Exercise aim.
Output exactly the lines that run from the top of the entries to the line holding "crcInit : s.crcInit = 0#32", including both of those lines.

Source records Block Start

-- ==== Sys2Proof/Safety.lean ====
section
/-! DEFINITION. The terms the statements use: the invariants the spec gives the state, the machine-readable opcode
table with the error each word gets from it, the error a command must report in a state (60_exceptions.md R205), what
the hidden table may not influence, and the data bytes of a command stream (40_crc_bitloop.md R108, 42_fletcher.md
R156). A safe run of this engine is one whose every state keeps `State.Inv`; no step faults or refuses. -/

namespace Sys2Proof.Machine

/-! Responses and the state after reset. -/

/-- The response `(OK, data)` (60_exceptions.md R208). -/
abbrev okResponse (data : DWord) : Option Response := some { code := 0#8, data := data }

/-- The response `(code, 0)` of a rejected command, the code as a number (60_exceptions.md R206). -/
abbrev errorResponse (code : BitVec 8) : Option Response := some { code := code, data := 0#64 }

/-- Every row of the table of 10_state.md R44. -/
structure AtReset (s : State) : Prop where
  crcPoly : s.crcPoly = 0x00000007#32
  crcInit : s.crcInit = 0#32
  crcXorout : s.crcXorout = 0#32
  crcCtrl : ctrlWord s.crcCtrl = 0#32
  aActive : s.aActive = false
  aWc : s.aWc.code = 0#2
  aRefin : s.aRefin = false
  aRefout : s.aRefout = false
  aPoly : s.aPoly = 0#32
  aXorout : s.aXorout = 0#32
  crcReg : s.crcReg = 0#32
  crcOut : s.crcOut = 0#32
  fActive : s.fActive = false
  fWc : s.fWc.code = 0#2
  fOrd : s.fOrd = false
  fNpart : s.fNpart = 0#3
  flSum1 : s.flSum1 = 0#32
  flSum2 : s.flSum2 = 0#32
  flPart : s.flPart = 0#32
  flOut : s.flOut = 0#64
  status : s.status = 0#32
  lutValid : s.lutValid = false

/-! Invariants. -/

/-- While a CRC session is open its polynomial, final XOR and register fit its width (10_state.md R25, R26). -/
def CrcSessionFits (s : State) : Prop :=
  s.aActive = true →
    s.aPoly.toNat < 2 ^ s.aWc.bits ∧ s.aXorout.toNat < 2 ^ s.aWc.bits ∧ s.crcReg.toNat < 2 ^ s.aWc.bits

/-- With no CRC session since reset, the session registers and CRC_OUT hold their reset values (10_state.md R25, R27,
R42). -/
def CrcIdleAtReset (s : State) : Prop :=
  s.aActive = false →
    s.aWc = .w8 ∧ s.aRefin = false ∧ s.aRefout = false ∧ s.aPoly = 0#32 ∧ s.aXorout = 0#32 ∧ s.crcReg = 0#32 ∧
      s.crcOut = 0#32

/-- The Fletcher session is in range: both sums below M, fewer bytes than a word, the partial word within its width
(10_state.md R31). -/
def FletcherInRange (s : State) : Prop :=
  s.flSum1.toNat < s.fWc.modulus ∧ s.flSum2.toNat < s.fWc.modulus ∧ s.fNpart.toNat < s.fWc.bytes ∧
    s.flPart.toNat < 2 ^ s.fWc.bits

/-- With no Fletcher session since reset, its registers and FL_OUT hold their reset values (10_state.md R31, R36,
R42). -/
def FletcherIdleAtReset (s : State) : Prop :=
  s.fActive = false →
    s.fWc = .w8 ∧ s.fOrd = false ∧ s.flSum1 = 0#32 ∧ s.flSum2 = 0#32 ∧ s.flPart = 0#32 ∧ s.fNpart = 0#3 ∧
      s.flOut = 0#64

/-- STATUS: the reserved bits [0], [7:5], [31:12] read 0; LAST_ERR is 0 only when no error has been recorded, and
otherwise names an error whose sticky bit is set (10_state.md R37, 60_exceptions.md R207). -/
def StatusLegal (status : Word) : Prop :=
  status &&& 0xFFFFF0E1#32 = 0#32 ∧
    (status = 0#32 ∨ (1 ≤ (lastErr status).toNat ∧ (lastErr status).toNat ≤ 4 ∧
      status.getLsbD (lastErr status).toNat = true))

/-- The table has its 256 cells (10_state.md R38). -/
def LutHas256Cells (s : State) : Prop := s.lut.length = 256

/-- A valid table holds, for the key it names, the value of the table function in every cell (10_state.md R38). -/
def TableCoherent (s : State) : Prop :=
  s.lutValid = true →
    ∃ w : Width, s.lutWc = w.code ∧ s.lutPoly.toNat < 2 ^ w.bits ∧
      ∀ i : Byte, lutCell i s = tableEntry s.lutPoly w i

/-- The last response carries a code of 60_exceptions.md R200, and data only when the code is OK. -/
def ResponseLegal (s : State) : Prop :=
  ∀ r : Response, s.resp = some r → r.code.toNat ≤ 4 ∧ (r.code ≠ 0#8 → r.data = 0#64)

/-- What holds of the engine at every command boundary. -/
structure State.Inv (s : State) : Prop where
  crcSessionFits : CrcSessionFits s
  crcIdleAtReset : CrcIdleAtReset s
  fletcherInRange : FletcherInRange s
  fletcherIdleAtReset : FletcherIdleAtReset s
  statusLegal : StatusLegal s.status
  lutHas256Cells : LutHas256Cells s
  tableCoherent : TableCoherent s
  responseLegal : ResponseLegal s

/-! The opcode table, as spec/opcode_table.json has it. -/

/-- A row: `match`, `must_be_zero_mask`, `type_check_mask` and `extra_legality`; the mask is the same in every row. -/
structure OpcodeRow where
  mnemonic : String
  value : Command
  mustBeZero : Command
  typeCheck : Command
  legal : Command → Bool

/-- The column `mask`. -/
def opcodeMask : Command := 0xFF00000000000000#64

/-- `extra_legality` of WR: F in 0x00-0x03, and for CRC_CTRL a value with OPD[31:4] = 0 and OPD[1:0] not 3. -/
def wrRowLegal (c : Command) : Bool :=
  decide ((fField c).toNat ≤ 3) &&
    (decide ((fField c).toNat ≠ 3) || (decide ((opdField c).toNat < 16) && decide ((opdField c).toNat % 4 ≠ 3)))

/-- The fifteen rows. -/
def opcodeTable : List OpcodeRow := [
  ⟨"NOP", 0x0000000000000000#64, 0x00FFFFFFFFFFFFFF#64, 0#64, fun _ => true⟩,
  ⟨"RD", 0x0100000000000000#64, 0x0000FFFFFFFFFFFF#64, 0#64, fun c => WellFormed.assignedNumber (fField c)⟩,
  ⟨"WR", 0x0200000000000000#64, 0x0000FFFF00000000#64, 0#64, wrRowLegal⟩,
  ⟨"RST", 0x0300000000000000#64, 0x00FFFFFFFFFFFFFF#64, 0#64, fun _ => true⟩,
  ⟨"CLRERR", 0x0400000000000000#64, 0x00FFFFFFFFFFFFFF#64, 0#64, fun _ => true⟩,
  ⟨"CRC.PRESET", 0x1000000000000000#64, 0x0000FFFFFFFFFFFF#64, 0#64, fun c => decide ((fField c).toNat ≤ 2)⟩,
  ⟨"CRC.START", 0x1100000000000000#64, 0x00FFFFFFFFFFFFFF#64, 0#64, fun _ => true⟩,
  ⟨"CRC.BYTEB", 0x1200000000000000#64, 0x00FFFFFF00000000#64, 0x00000000FFFFFF00#64, fun _ => true⟩,
  ⟨"CRC.BYTET", 0x1300000000000000#64, 0x00FFFFFF00000000#64, 0x00000000FFFFFF00#64, fun _ => true⟩,
  ⟨"CRC.FINAL", 0x1400000000000000#64, 0x00FFFFFFFFFFFFFF#64, 0#64, fun _ => true⟩,
  ⟨"TAB.BUILD", 0x1800000000000000#64, 0x00FFFFFFFFFFFFFF#64, 0#64, fun _ => true⟩,
  ⟨"TAB.READ", 0x1900000000000000#64, 0x00FFFFFF00000000#64, 0x00000000FFFFFF00#64, fun _ => true⟩,
  ⟨"FL.START", 0x2000000000000000#64, 0x00F8FFFFFFFFFFFF#64, 0#64, fun c => decide ((fField c).toNat % 4 ≠ 3)⟩,
  ⟨"FL.BYTE", 0x2100000000000000#64, 0x00FFFFFF00000000#64, 0x00000000FFFFFF00#64, fun _ => true⟩,
  ⟨"FL.FINAL", 0x2200000000000000#64, 0x00FFFFFFFFFFFFFF#64, 0#64, fun _ => true⟩]

/-- The row of a word, by its opcode alone (30_encoding.md R76). -/
def rowOf? (c : Command) : Option OpcodeRow := opcodeTable.find? fun row => c &&& opcodeMask == row.value

/-- The error the table gives a word in every state: E_ILLEGAL, then E_TYPE (30_encoding.md R74, R77;
60_exceptions.md R202, R203). -/
def tableError (c : Command) : Option Err :=
  match rowOf? c with
  | none => some .illegal
  | some row =>
    if c &&& row.mustBeZero ≠ 0#64 ∨ row.legal c = false then some .illegal
    else if c &&& row.typeCheck ≠ 0#64 then some .type
    else none

/-- E_SEQ: a data or finalisation command of a unit with no open session (60_exceptions.md R204). -/
def sequenceError (c : Command) (s : State) : Bool :=
  ((opcField c == 0x12 || opcField c == 0x13 || opcField c == 0x14) && !s.aActive) ||
    ((opcField c == 0x21 || opcField c == 0x22) && !s.fActive)

/-- E_RANGE: a staged value at or above `2^w` (60_exceptions.md R201). -/
def rangeError (c : Command) (s : State) : Bool :=
  (opcField c == 0x11 &&
      (decide (2 ^ s.crcCtrl.width.bits ≤ s.crcPoly.toNat) || decide (2 ^ s.crcCtrl.width.bits ≤ s.crcInit.toNat) ||
        decide (2 ^ s.crcCtrl.width.bits ≤ s.crcXorout.toNat))) ||
    ((opcField c == 0x18 || opcField c == 0x19) && decide (2 ^ s.crcCtrl.width.bits ≤ s.crcPoly.toNat))

/-- The one error a command word reports in a state, in the order of 60_exceptions.md R205; none if it succeeds. -/
def expectedError (c : Command) (s : State) : Option Err :=
  match tableError c with
  | some e => some e
  | none => if sequenceError c s then some .seq else if rangeError c s then some .range else none

/-- "check decode: … else raise E_ILLEGAL" of a command rule: a word with this opcode decodes to the command exactly
when RSV is 0 and its F and OPD pass the rule's checks, and is otherwise rejected with E_ILLEGAL, whatever the
state. -/
def DecodesAs (opc : BitVec 8) (fOk : BitVec 8 → Prop) (opdOk : Word → Prop) (i : BitVec 8 → Word → Instr) : Prop :=
  ∀ c : Command, opcField c = opc →
    (rsvField c = 0#16 ∧ fOk (fField c) ∧ opdOk (opdField c) → decode c = .ok (i (fField c) (opdField c))) ∧
      (¬(rsvField c = 0#16 ∧ fOk (fField c) ∧ opdOk (opdField c)) →
        ∀ (s : State) (rest : List HostEvent), s.hostStream = .command c :: rest →
          step s = .next (reject .illegal { s with hostStream := rest }))

/-! What the table cache may not influence. -/

/-- The state without the hidden table and the counter of its free values. -/
def withoutCache (s : State) : State :=
  { s with lutValid := false, lutPoly := 0#32, lutWc := 0#2, lut := [], freeDraws := 0 }

/-- Two states that only differ in the hidden table (10_state.md R38). -/
abbrev SameButCache (s t : State) : Prop := withoutCache s = withoutCache t

/-- Two states with the same Fletcher session (10_state.md R31). -/
structure SameFletcherSession (s t : State) : Prop where
  fActive : s.fActive = t.fActive
  fWc : s.fWc = t.fWc
  fOrd : s.fOrd = t.fOrd
  flSum1 : s.flSum1 = t.flSum1
  flSum2 : s.flSum2 = t.flSum2
  flPart : s.flPart = t.flPart
  fNpart : s.fNpart = t.fNpart

/-- Two states with the same latched CRC parameters (10_state.md R25, all but CRC_REG). -/
structure SameCrcParameters (s t : State) : Prop where
  aActive : s.aActive = t.aActive
  aWc : s.aWc = t.aWc
  aRefin : s.aRefin = t.aRefin
  aRefout : s.aRefout = t.aRefout
  aPoly : s.aPoly = t.aPoly
  aXorout : s.aXorout = t.aXorout

/-- Two states with the same staged configuration (10_state.md R20). -/
structure SameStaged (s t : State) : Prop where
  crcPoly : s.crcPoly = t.crcPoly
  crcInit : s.crcInit = t.crcInit
  crcXorout : s.crcXorout = t.crcXorout
  crcCtrl : s.crcCtrl = t.crcCtrl

/-- Two states with the same hidden table. -/
structure SameTable (s t : State) : Prop where
  lutValid : s.lutValid = t.lutValid
  lutPoly : s.lutPoly = t.lutPoly
  lutWc : s.lutWc = t.lutWc
  lut : s.lut = t.lut

/-! The data of a command stream. -/

/-- A command word that is a CRC.START or an RST. -/
def startsOrResetsCrc (c : Command) : Bool :=
  match decode c with
  | .ok .crcStart => true
  | .ok .rst => true
  | _ => false

/-- A command word that is an FL.START or an RST. -/
def startsOrResetsFletcher (c : Command) : Bool :=
  match decode c with
  | .ok (.flStart _ _) => true
  | .ok .rst => true
  | _ => false

/-- The byte a word feeds to the CRC session, if it is a CRC.BYTEB or CRC.BYTET of a byte. -/
def crcDataByte? (c : Command) : Option Byte :=
  match decode c with
  | .ok (.crcByteB opd) => byteOperand? opd
  | .ok (.crcByteT opd) => byteOperand? opd
  | _ => none

/-- The byte a word feeds to the Fletcher session, if it is an FL.BYTE of a byte. -/
def fletcherDataByte? (c : Command) : Option Byte :=
  match decode c with
  | .ok (.flByte opd) => byteOperand? opd
  | _ => none

/-- The events of a host that sends these command words. -/
def commands (cs : List Command) : List HostEvent := cs.map .command

end Sys2Proof.Machine
end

Source records Block End

Exercise solution.
-- ==== Sys2Proof/Safety.lean ====
section
/-! DEFINITION. The terms the statements use: the invariants the spec gives the state, the machine-readable opcode
table with the error each word gets from it, the error a command must report in a state (60_exceptions.md R205), what
the hidden table may not influence, and the data bytes of a command stream (40_crc_bitloop.md R108, 42_fletcher.md
R156). A safe run of this engine is one whose every state keeps `State.Inv`; no step faults or refuses. -/

namespace Sys2Proof.Machine

/-! Responses and the state after reset. -/

/-- The response `(OK, data)` (60_exceptions.md R208). -/
abbrev okResponse (data : DWord) : Option Response := some { code := 0#8, data := data }

/-- The response `(code, 0)` of a rejected command, the code as a number (60_exceptions.md R206). -/
abbrev errorResponse (code : BitVec 8) : Option Response := some { code := code, data := 0#64 }

/-- Every row of the table of 10_state.md R44. -/
structure AtReset (s : State) : Prop where
  crcPoly : s.crcPoly = 0x00000007#32
  crcInit : s.crcInit = 0#32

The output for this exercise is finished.